AI-powered clinical support app

Scope

Early triage and diagnostic assistance

Core KPI

Faster identification of rare genetic syndromes

Overview

Rare genetic syndromes are often diagnosed late, since facial features are subtle and vary by age and ethnicity. Shortages of genetic specialists further delay exams, diagnosis, and treatment, especially in underserved regions.

FDNA set out to create an AI-driven solution to assist clinicians in early triage, providing actionable insights to accelerate confirmatory testing and treatment.

The Challenge

  • Rare syndromes are hard to detect early due to subtle, variable facial features.

  • Diagnoses depend on scarce genetic specialists.

  • Long delays in exams and diagnosis slowed access to treatment.

  • Needed a solution usable by hospitals, clinics, and research centers globally.

Our Solution

We built an AI-powered application that supports early triage of rare syndromes:

  • Guided photo capture – standardized patient images via mobile app.

  • AI analysis – computer vision identifies facial landmarks and patterns, producing a ranked list of possible syndromes with confidence scores.

  • Explainability – highlights regions of the face influencing the AI’s suggestion.

  • Clinical workflow integration – simple flow: capture → instant analysis → report with next-step recommendations.

Business Benefits

  • Earlier triage – supports diagnosis even in young children.
  • Decision support – empowers non-specialist teams with standardized analysis.
  • Equitable access – lightweight tool for regions with limited genetic expertise.
  • Continuous learning – each case enriches the system to better capture subtle signals.

How It Works

Photo capture

Clinician takes standardized patient photos.

Computer vision

System detects proportions and facial landmarks.

AI analysis

Trained models suggest possible syndromes with confidence scores.

Report generation

Structured output with highlighted facial regions and recommendations.

Technical Highlights

  • Computer vision to detect and measure facial features.

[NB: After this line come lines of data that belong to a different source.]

-- ==== Sys2Proof/Certificates/Slice0/Obligations.lean ====
section
/-! DEFINITION. The statements about the block that are to be proved, family by family. Each docstring names the rules of
spec/ that the statement rests on. -/

open Sys2Proof Sys2Proof.Machine

/-- For every command and state: with the command at the front of the queue, a step is exec of that command on the
state with the rest of the queue. (R483) -/
def Obligations.StepRunsFront : Prop :=
  ∀ (s : State) (c : Instr) (r : List Instr), s.pending = c :: r → step s = exec c { s with pending := r }

/-- On an empty queue a step changes nothing without auxiliary power; with auxiliary power, the main rails off and no
slew left it adds 1 to the time base and changes nothing else. The length of the tick is the model's choice (log 9).
(R474, R498) -/
def Obligations.IdleStepTicks : Prop :=
  ∀ (s : State), s.pending = [] → s.dev.stores = [] →
  (s.dev.power.auxOn = false → step s = .next s) ∧
  (s.dev.power.auxOn = true → s.dev.power.phase = .asleep → s.dev.power.slewLeft = 0 →
    step s = .next { s with dev := s.dev.setPower { s.dev.power with raw := s.dev.power.raw + 1 } })

/-- After reset memory is in its canonical form, no store is pending and no command waits. (R498) -/
def Obligations.ResetMeetsInv : Prop := State.reset.Inv ∧ State.reset.pending = []

/-- From every state whose memory is in canonical form (addresses strictly rising, no byte equal to what an unlisted
address reads as) and that has no pending store, a step that answers a next state answers one that meets the same.
(R226, R475) -/
def Obligations.StepKeepsInv : Prop := ∀ (s t : State), s.Inv → step s = .next t → t.Inv

/-- For every command and every state exec answers a next state, in which the queue is as it was, no store is pending,
and memory is in canonical form where it was before. (98_reader) -/
def Obligations.CommandsComplete : Prop :=
  ∀ (i : Instr) (s : State), ∃ t, exec i s = .next t ∧ t.pending = s.pending ∧ t.dev.stores = [] ∧
    (memWf s.mem = true → memWf t.mem = true)

/-- A row that stands for a register write which the device takes has exactly that write's effect; then the journal
takes its entry and the bookkeeping of R257 to R260 follows. (R475, R482, R462) -/
def Obligations.WriteRowsWrite : Prop :=
  ∀ (i : Instr) (s : State) (w : Path) (a v : Nat), s.dev.stores = [] → writeOf i s.dev = some (w, a, v) →
    s.dev.writeAns w a v = .ok →
    After i s (journalWrite s.mem w a v (s.dev.readWord w a) ((writeEffect s.mem w a v s.dev).readWord w a)
      (writeEffect s.mem w a v s.dev))

/-- A row that stands for a register write which the device answers with ADDRESS, DENIED or RESET leaves the whole
state as it was. (R475, R482, R485) -/
def Obligations.RefusedWritesChangeNothing : Prop :=
  ∀ (i : Instr) (s : State) (w : Path) (a v : Nat), s.dev.stores = [] → writeOf i s.dev = some (w, a, v) →
    s.dev.writeAns w a v ≠ .ok → exec i s = .next s

/-- With no command on a page, what follows a command changes nothing but stamps of contexts, a swap that begins,
SWAP_ERR, KO_STALLS, the counters of events, one record of an event ring and the journal; the bookkeeping of one core
and the journal alone change no more than that in every state. (R257, R258, R259, R260, R462) -/
def Obligations.BookkeepingSettles : Prop :=
  (∀ (m : Mem) (d : Dev), d.pageCmds = [] → Settled d (afterAll m d)) ∧
  (∀ (m : Mem) (d : Dev) (c : CoreId) (b : Bool), d.pageCmds = [] → Settled d (afterCore m c b d)) ∧
  (∀ (m : Mem) (d : Dev) (c : CoreId) (b : Bool), Settled d (settle m c b d)) ∧
  (∀ (m : Mem) (w : Path) (a v old new : Nat) (d : Dev), Settled d (journalWrite m w a v old new d))

/-- With a hart picked, HART_INSTRUCTION completes with exactly this: a hart in no wait executes the instruction at
its pc, an exception stops its context with mepc, mcause and mtval saved, and a wait that has come about ends; the
pointer goes past the slot. (R108, R109, R115, R257) -/
def Obligations.HartsRun : Prop :=
  ∀ (s : State) (c : CoreId) (k : SlotId) (key : Nat) (y : Ctx),
  let d := s.dev
  let busy := fun q => (d.core c).executing k q
  d.stores = [] → (d.core c).slotKey k = some key → d.ctx? key = some y → d.hartPick c = some k →
  (∀ z, y.wait = none → y.fetchExec d.now busy = .next z →
    AfterOn (.hartInstruction c) s c ((d.hartServed c k).setCtx key z)) ∧
  (∀ cause tval, y.wait = none → y.fetchExec d.now busy = .trap cause tval → AfterOn (.hartInstruction c) s c
    (((d.hartServed c k).setCtx key (y.trapped cause tval)).contextFault key cause tval)) ∧
  (y.wait.isSome = true → AfterOn (.hartInstruction c) s c ((d.hartServed c k).setCtx key y.endWait))

/-- TPUSH of each queue appends the 64-byte command and returns its sequence number, waits on a full queue, and traps
on a misaligned address; SEMWAIT goes on or waits; SEMSIG adds; SEMREAD reads; TFENCE goes on when the selected queues
are empty and idle, and else waits. (R112, R113, R115) -/
def Obligations.TensorInstructionsAct : Prop :=
  ∀ (s : State) (c : CoreId) (k : SlotId) (key : Nat) (y : Ctx) (rd rs1 rs2 : BitVec 5),
  let d := s.dev
  let busy := fun q => (d.core c).executing k q
  let went := fun (z : Ctx) => (d.hartServed c k).setCtx key z
  let a := (y.x rs1.toNat).toNat
  let n := a % 32
  let v := (y.x rs2.toNat).setWidth 16
  let sel := (y.x rs1.toNat).setWidth 3
  let word := BitVec.ofNat 512 (bNat y.dmem (a - dataBase) 64)
  d.stores = [] → (d.core c).slotKey k = some key → d.ctx? key = some y → d.hartPick c = some k → y.wait = none →
  (∀ q i, (q, i) ∈ [((0 : QueueId), Instr.tpushM c k rd rs1), (1, .tpushV c k rd rs1), (2, .tpushS c k rd rs1)] →
    (a % 64 = 0 → dataBase ≤ a → a + 64 ≤ dataBase + winBytes → (y.queue q).cmds.length < 64 →
      AfterOn i s c (went ((y.push q rd.toNat word).adv 4))) ∧
    (a % 64 = 0 → dataBase ≤ a → a + 64 ≤ dataBase + winBytes → 64 ≤ (y.queue q).cmds.length →
      AfterOn i s c (went { y with wait := some (.push q rd word) })) ∧
    (a % 64 ≠ 0 → AfterOn i s c ((went (y.trapped 4 a)).contextFault key 4 a))) ∧
  (semOk (y.sem n) v = true → AfterOn (.semwait c k rs1 rs2) s c (went (y.adv 4))) ∧
  (semOk (y.sem n) v = false →
    AfterOn (.semwait c k rs1 rs2) s c (went { y with wait := some (.sem (BitVec.ofNat 5 n) v) })) ∧
  AfterOn (.semsig c k rs1 rs2) s c (went ((y.signal n v).adv 4)) ∧
  AfterOn (.semread c k rd rs1) s c (went ((y.setX rd.toNat ((y.sem n).setWidth 64)).adv 4)) ∧
  ((∀ q : QueueId, sel.getLsbD q.val = true → (y.queue q).cmds = [] ∧ busy q = false) →
    AfterOn (.tfence c k rs1) s c (went (y.adv 4))) ∧
  (∀ q : QueueId, sel.getLsbD q.val = true → ((y.queue q).cmds ≠ [] ∨ busy q = true) →
    AfterOn (.tfence c k rs1) s c (went { y with wait := some (.fence sel) }))

/-- For each of the seven collectives: a call whose checks fail returns their code in a0 and advances the pc; a call
that passes lays out its schedule of commands and pushes it as far as the queues have room. (R331, R336, R337) -/
def Obligations.CollectivesCall : Prop :=
  ∀ (s : State) (c : CoreId) (k : SlotId) (key : Nat) (y : Ctx) (op : Nat) (i : Instr),
  let d := s.dev
  let e := d.hartServed c k
  d.stores = [] → (d.core c).slotKey k = some key → d.ctx? key = some y → d.hartPick c = some k → y.wait = none →
  (op, i) ∈ [(1, Instr.allReduce c k), (2, .reduceScatter c k), (3, .allGather c k), (4, .broadcast c k), (5, .reduce c k),
    (6, .allToAll c k), (7, .barrier c k)] → y.callOp = some op →
  (∀ n, checkCall e c k y (y.x 10).toNat = .error n → AfterOn i s c (e.setCtx key ((y.setX 10 (BitVec.ofNat 64 n)).adv 4))) ∧
  (∀ q, checkCall e c k y (y.x 10).toNat = .ok q → AfterOn i s c (e.setCtx key (y.beginCall q)))

/-- A write of CORE_c_CTL sets HALT and resumes the slots named; ARY_c_CTL sets HOLD or clears the array counters;
VEC_c_CTL clears the vector counters; MOV_c_CTL resumes the mover queues named. Nothing else changes but by
bookkeeping. (R144, R101, R151, R179) -/
def Obligations.CoreControlsAct : Prop :=
  ∀ (s : State) (w : Path) (c : CoreId) (mask : BitVec 4) (hold : Bool),
  (s.Takes (.coreHalt w c mask) → Does (.coreHalt w c mask) s (s.dev.setFld F.CORE_CTL_HALT mask.toNat c.val)) ∧
  (s.Takes (.coreResume w c mask) → Does (.coreResume w c mask) s ((List.range 4).foldl (fun d i =>
    if mask.getLsbD i then (d.modSlot c (slotOf i) Ctx.resume).setWord (F.CORE_ERR_OP.addr c.val i) 0 else d)
      (s.dev.setFld F.CORE_CTL_HALT (s.dev.fld F.CORE_CTL_HALT c.val) c.val))) ∧
  (s.Takes (.movResume w c mask) → Does (.movResume w c mask) s ((List.range 4).foldl (fun d i =>
    if mask.getLsbD i then (d.modSlot c (slotOf i) fun y => y.setQueue 2 { y.queue 2 with failed := false }).setWord
      (F.MOV_ERR_OP.addr c.val i) 0 else d) s.dev)) ∧
  (s.Takes (.aryHold w c hold) → Does (.aryHold w c hold) s (s.dev.setFld F.ARY_CTL_HOLD (b2n hold) c.val)) ∧
  (s.Takes (.aryClrCounts w c) → Does (.aryClrCounts w c) s
    ((((((s.dev.setFld F.ARY_CTL_HOLD (s.dev.fld F.ARY_CTL_HOLD c.val) c.val).setFld F.ARY_RANGE_COUNT_COUNT 0 c.val).setFld
      F.ARY_FLUSH_COUNT_COUNT 0 c.val).setFld F.ARY_ABOVE_COUNT_COUNT 0 c.val).setFld F.ARY_BUSY_CYCLES_CYCLES 0 c.val).setFld
      F.ARY_SWITCH_CYCLES_CYCLES 0 c.val)) ∧
  (s.Takes (.vecClrCounts w c) → Does (.vecClrCounts w c) s
    ((s.dev.setFld F.VEC_INVCVT_COUNT_COUNT 0 c.val).setFld F.VEC_RANGE_COUNT_COUNT 0 c.val))

/-- SWAP_OUT of an occupied slot into an EXTENT that the swap engine may write, and SWAP_IN of an image of the core
into a free slot whose window fits, begin the swap when it may begin and none waits, and wait otherwise; a slot that
swaps, an empty or occupied slot, an EXTENT that may not be written, or an image that is not there sets SWAP_ERR. A
core that swaps, clears, is fenced or has a plan lets no swap begin, and a swap that runs is kept by all bookkeeping.
(R140, R141, R146, R232, R260) -/
def Obligations.SwapsBegin : Prop :=
  ∀ (s : State) (w : Path) (c : CoreId) (k : SlotId) (ext : ExtentId),
  let d := s.dev
  let x := d.core c
  let out := fun key => (⟨k, false, ext.toNat, key⟩ : Swap)
  let inn := fun key => (⟨k, true, ext.toNat, key⟩ : Swap)
  let onCore := fun (i : Instr) (y : Core) => ∃ e, WroteOn i s c e ∧ e = { d with cores := e.cores } ∧
    ∀ c', e.core c' = if c = c' then y else d.core c'
  let starts := fun (i : Instr) (r : Swap) => onCore i { x with swap := some r }
  let waits := fun (i : Instr) (r : Swap) => onCore i { x with waiting := x.waiting ++ [r] }
  let refused := d.setFld F.CORE_STATUS_SWAP_ERR 1 c.val
  let idle := ∀ v ∈ x.waiting, d.swapMay c v = false
  (s.Takes (.swapOut w c k ext) →
    (x.swapping k = true ∨ x.slotKey k = none → WroteOn (.swapOut w c k ext) s c refused) ∧
    (∀ key y, x.slotKey k = some key → d.ctx? key = some y →
      (d.swapAccess y.part ext.toNat true = false → WroteOn (.swapOut w c k ext) s c refused) ∧
      (x.swapping k = false → d.swapAccess y.part ext.toNat true = true →
        (x.waiting = [] → d.swapMay c (out key) = true → starts (.swapOut w c k ext) (out key)) ∧
        (idle → d.swapMay c (out key) = false → waits (.swapOut w c k ext) (out key))))) ∧
  (s.Takes (.swapIn w c k ext) →
    (x.swapping k = true ∨ (x.slotKey k).isSome = true ∨ d.imageAt c ext.toNat = none →
      WroteOn (.swapIn w c k ext) s c refused) ∧
    (∀ key y, x.swapping k = false → x.slotKey k = none → d.imageAt c ext.toNat = some key → d.ctx? key = some y →
      (x.waiting = [] → d.swapMay c (inn key) = true → y.ext = ext.toNat → d.windowFits c k y = true →
        starts (.swapIn w c k ext) (inn key)) ∧
      (idle → d.swapMay c (inn key) = false → waits (.swapIn w c k ext) (inn key)))) ∧
  (∀ r, (x.swap.isSome = true ∨ x.clearing.isSome = true ∨ x.fenced = true ∨ x.plan.isSome = true → d.swapMay c r = false)) ∧
  (∀ m b c' r e, (Dev.core e c).swap = some r → ((settle m c' b e).core c).swap = some r)

/-- When no command of the slot executes, SWAP_OUT_DONE saves the context, writes its image and frees what it held on
the core; SWAP_IN_DONE restores the context into its slot when its groups can be placed. The next swap follows. While
the extents of the image do not permit the access the swap goes on. (R140, R141, R199, R232) -/
def Obligations.SwapsEnd : Prop :=
  ∀ (s : State) (c : CoreId) (w : Swap) (y : Ctx),
  let d := s.dev
  let x := d.core c
  let out := d.swappedOut c w y
  d.stores = [] → x.swap = some w →
  (w.dirIn = false → x.executingAny w.slot = false → x.changing w.slot = false → d.slotCtx c w.slot = some y →
    (d.swapAccess y.part w.ext true = false → Becomes (.swapOutDone c) s (swapEvent s.mem c d d)) ∧
    (d.swapAccess y.part w.ext true = true →
      Becomes (.swapOutDone c) s (swapEvent s.mem c (out.swapEnded c w.slot) d) ∧
      (x.plan = none → out.swapEnded c w.slot = out.nextSwap c w.slot) ∧
      out.ctx? w.ctx = some { savedCtx d c w.slot y with ext := w.ext } ∧ out.core c = x.release w.slot)) ∧
  (w.dirIn = true → d.ctx? w.ctx = some y →
    (x.plan = none → placeCtx x w.slot y = none ∨ d.swapAccess y.part y.ext false = false →
      Becomes (.swapInDone c) s (swapEvent s.mem c d d)) ∧
    (∀ z, placeCtx x w.slot y = some z → d.swapAccess y.part y.ext false = true →
      let inn := d.swappedIn c w y z
      Becomes (.swapInDone c) s (swapEvent s.mem c (inn.swapEnded c w.slot) d) ∧
      inn.ctx? w.ctx = some (restoredCtx d c w.slot y) ∧ (inn.core c).slots = tPut w.slot.val w.ctx z.slots ∧
      (inn.core c).swap = none))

  • Supervised learning trained with clinically validated cases.

  • Bias calibration by age, ethnicity, and angle for fairer results.

  • Structured reports with regions of attention and patient history.

Key Results

Provides early triage of genetic syndromes for clinicians.

Reduces reliance on scarce genetic specialists.

Expands access to quality diagnostics in underserved areas.

Creates structured, explainable reports supporting medical decision-making.

See It in Action

  • Mobile app for photo capture and triage.
  • AI-powered facial analysis for syndrome detection.
  • Reports with syndrome probabilities and regions of interest.
  • Pilot deployments with hospitals, clinics, and research centers.

Supporting Clinicians in Early Rare Disease Detection

Discover how AI can assist healthcare teams, accelerate diagnosis, and expand access to genetic expertise.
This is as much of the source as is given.